ABOUT THIS TASK:
Go to the line holding "-- ==== Sys2Proof/Machine/Step.lean" in the entries below and write out exactly every line down to and including the line holding "def step (s".

EXERCISE DATA:
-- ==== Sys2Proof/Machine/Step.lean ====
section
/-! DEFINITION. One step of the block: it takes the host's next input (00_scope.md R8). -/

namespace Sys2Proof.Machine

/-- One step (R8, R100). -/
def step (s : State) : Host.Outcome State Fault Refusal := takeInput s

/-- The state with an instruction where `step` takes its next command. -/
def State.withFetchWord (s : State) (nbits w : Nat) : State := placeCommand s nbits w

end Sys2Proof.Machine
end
...
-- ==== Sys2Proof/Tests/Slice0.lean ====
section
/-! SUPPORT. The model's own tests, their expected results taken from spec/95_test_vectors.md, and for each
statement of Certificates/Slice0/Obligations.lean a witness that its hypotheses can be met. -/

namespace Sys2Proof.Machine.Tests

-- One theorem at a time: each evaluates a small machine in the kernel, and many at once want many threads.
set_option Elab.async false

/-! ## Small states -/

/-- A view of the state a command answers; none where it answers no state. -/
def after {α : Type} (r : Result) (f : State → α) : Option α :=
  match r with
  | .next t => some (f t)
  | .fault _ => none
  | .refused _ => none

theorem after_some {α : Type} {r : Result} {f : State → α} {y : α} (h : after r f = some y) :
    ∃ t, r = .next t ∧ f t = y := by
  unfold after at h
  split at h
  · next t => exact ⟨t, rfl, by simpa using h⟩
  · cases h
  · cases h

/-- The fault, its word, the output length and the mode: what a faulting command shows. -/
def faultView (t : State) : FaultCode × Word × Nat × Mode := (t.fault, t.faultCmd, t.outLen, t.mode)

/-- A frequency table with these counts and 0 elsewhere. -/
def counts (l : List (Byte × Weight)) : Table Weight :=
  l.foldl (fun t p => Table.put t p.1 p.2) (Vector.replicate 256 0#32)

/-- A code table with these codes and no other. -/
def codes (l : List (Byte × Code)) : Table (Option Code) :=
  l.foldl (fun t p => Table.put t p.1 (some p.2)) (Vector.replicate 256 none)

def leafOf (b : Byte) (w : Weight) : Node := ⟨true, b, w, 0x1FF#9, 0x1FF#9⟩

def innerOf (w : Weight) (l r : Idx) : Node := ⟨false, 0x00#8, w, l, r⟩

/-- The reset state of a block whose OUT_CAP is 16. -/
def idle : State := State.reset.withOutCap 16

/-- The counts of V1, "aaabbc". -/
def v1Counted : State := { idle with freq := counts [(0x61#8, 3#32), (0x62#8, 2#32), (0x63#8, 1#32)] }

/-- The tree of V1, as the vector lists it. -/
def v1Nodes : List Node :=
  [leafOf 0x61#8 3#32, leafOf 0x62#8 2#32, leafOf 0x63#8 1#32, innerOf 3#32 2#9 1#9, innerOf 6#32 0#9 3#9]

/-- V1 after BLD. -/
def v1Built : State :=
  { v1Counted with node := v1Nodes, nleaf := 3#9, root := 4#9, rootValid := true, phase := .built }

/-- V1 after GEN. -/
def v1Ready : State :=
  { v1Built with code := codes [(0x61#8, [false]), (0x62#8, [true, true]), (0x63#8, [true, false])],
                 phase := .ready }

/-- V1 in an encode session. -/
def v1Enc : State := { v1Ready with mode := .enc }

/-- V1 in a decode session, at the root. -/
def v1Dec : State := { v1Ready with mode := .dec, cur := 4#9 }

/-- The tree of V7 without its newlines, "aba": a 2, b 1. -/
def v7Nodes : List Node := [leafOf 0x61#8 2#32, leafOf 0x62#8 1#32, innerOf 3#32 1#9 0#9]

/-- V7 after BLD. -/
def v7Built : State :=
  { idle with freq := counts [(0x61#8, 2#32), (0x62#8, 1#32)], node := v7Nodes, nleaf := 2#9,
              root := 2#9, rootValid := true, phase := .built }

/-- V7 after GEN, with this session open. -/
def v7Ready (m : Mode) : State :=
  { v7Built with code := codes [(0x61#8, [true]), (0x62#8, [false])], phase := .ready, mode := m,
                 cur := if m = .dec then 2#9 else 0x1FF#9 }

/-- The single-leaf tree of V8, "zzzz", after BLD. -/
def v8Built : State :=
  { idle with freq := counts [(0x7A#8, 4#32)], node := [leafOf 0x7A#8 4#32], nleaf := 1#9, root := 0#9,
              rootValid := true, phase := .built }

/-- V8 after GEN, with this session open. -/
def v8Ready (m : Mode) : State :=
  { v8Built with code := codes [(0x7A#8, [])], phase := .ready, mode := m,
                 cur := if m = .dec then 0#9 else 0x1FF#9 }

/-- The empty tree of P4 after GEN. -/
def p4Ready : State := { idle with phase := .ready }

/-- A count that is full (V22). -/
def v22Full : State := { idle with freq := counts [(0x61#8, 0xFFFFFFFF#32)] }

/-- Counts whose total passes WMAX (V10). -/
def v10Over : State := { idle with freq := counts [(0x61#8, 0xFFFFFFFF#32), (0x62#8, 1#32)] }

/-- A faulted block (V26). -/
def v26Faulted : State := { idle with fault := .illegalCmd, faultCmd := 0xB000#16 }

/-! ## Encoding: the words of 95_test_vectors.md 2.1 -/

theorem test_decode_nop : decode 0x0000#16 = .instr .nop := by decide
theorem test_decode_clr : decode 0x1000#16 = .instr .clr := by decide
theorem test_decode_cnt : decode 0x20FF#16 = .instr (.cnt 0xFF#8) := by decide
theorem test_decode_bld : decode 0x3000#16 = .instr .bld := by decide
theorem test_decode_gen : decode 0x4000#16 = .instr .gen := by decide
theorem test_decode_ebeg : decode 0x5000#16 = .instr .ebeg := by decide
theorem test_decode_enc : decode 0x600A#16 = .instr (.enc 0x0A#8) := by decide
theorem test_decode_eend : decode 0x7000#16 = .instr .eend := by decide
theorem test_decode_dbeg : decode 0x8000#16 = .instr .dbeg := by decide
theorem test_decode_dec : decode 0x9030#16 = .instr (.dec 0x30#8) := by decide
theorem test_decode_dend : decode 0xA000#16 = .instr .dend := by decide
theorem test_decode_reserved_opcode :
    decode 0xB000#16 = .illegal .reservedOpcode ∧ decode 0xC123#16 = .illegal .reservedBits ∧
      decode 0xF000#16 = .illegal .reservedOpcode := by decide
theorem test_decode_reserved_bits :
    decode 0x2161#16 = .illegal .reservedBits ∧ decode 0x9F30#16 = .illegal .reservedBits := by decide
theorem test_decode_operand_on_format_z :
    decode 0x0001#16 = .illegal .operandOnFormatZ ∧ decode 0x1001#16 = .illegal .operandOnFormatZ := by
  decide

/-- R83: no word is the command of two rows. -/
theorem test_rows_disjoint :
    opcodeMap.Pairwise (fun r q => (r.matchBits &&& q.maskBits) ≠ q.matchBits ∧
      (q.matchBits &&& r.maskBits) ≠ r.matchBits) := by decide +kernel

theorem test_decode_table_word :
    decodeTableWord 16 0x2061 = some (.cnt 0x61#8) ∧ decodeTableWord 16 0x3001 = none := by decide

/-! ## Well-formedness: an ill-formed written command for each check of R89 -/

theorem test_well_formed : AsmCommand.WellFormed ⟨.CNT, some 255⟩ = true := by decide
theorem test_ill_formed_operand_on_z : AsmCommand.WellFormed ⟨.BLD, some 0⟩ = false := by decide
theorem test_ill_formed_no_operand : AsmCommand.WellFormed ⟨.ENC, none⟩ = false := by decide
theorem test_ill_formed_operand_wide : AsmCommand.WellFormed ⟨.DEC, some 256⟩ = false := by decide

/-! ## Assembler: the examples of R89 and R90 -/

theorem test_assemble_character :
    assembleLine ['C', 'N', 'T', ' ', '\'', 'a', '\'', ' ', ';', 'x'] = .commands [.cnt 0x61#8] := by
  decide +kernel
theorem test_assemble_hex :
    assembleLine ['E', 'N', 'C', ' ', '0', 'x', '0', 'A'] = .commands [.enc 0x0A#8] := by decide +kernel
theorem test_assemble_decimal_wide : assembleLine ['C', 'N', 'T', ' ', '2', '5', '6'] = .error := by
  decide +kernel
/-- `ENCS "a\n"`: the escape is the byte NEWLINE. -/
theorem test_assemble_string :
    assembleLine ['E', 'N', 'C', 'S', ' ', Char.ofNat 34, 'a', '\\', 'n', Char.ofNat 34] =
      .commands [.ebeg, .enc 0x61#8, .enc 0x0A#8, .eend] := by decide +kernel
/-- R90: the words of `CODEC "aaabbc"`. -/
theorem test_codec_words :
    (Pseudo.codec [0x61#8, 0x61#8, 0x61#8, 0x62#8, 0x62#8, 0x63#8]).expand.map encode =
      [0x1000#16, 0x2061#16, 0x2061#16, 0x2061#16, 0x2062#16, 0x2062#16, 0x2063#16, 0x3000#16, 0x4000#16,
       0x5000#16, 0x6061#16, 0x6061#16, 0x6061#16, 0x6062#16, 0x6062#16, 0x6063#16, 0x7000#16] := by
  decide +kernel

ANSWER SPACE:
-- ==== Sys2Proof/Machine/Step.lean ====
section
/-! DEFINITION. One step of the block: it takes the host's next input (00_scope.md R8). -/

namespace Sys2Proof.Machine

/-- One step (R8, R100). -/
def step (s : State) : Host.Outcome State Fault Refusal := takeInput s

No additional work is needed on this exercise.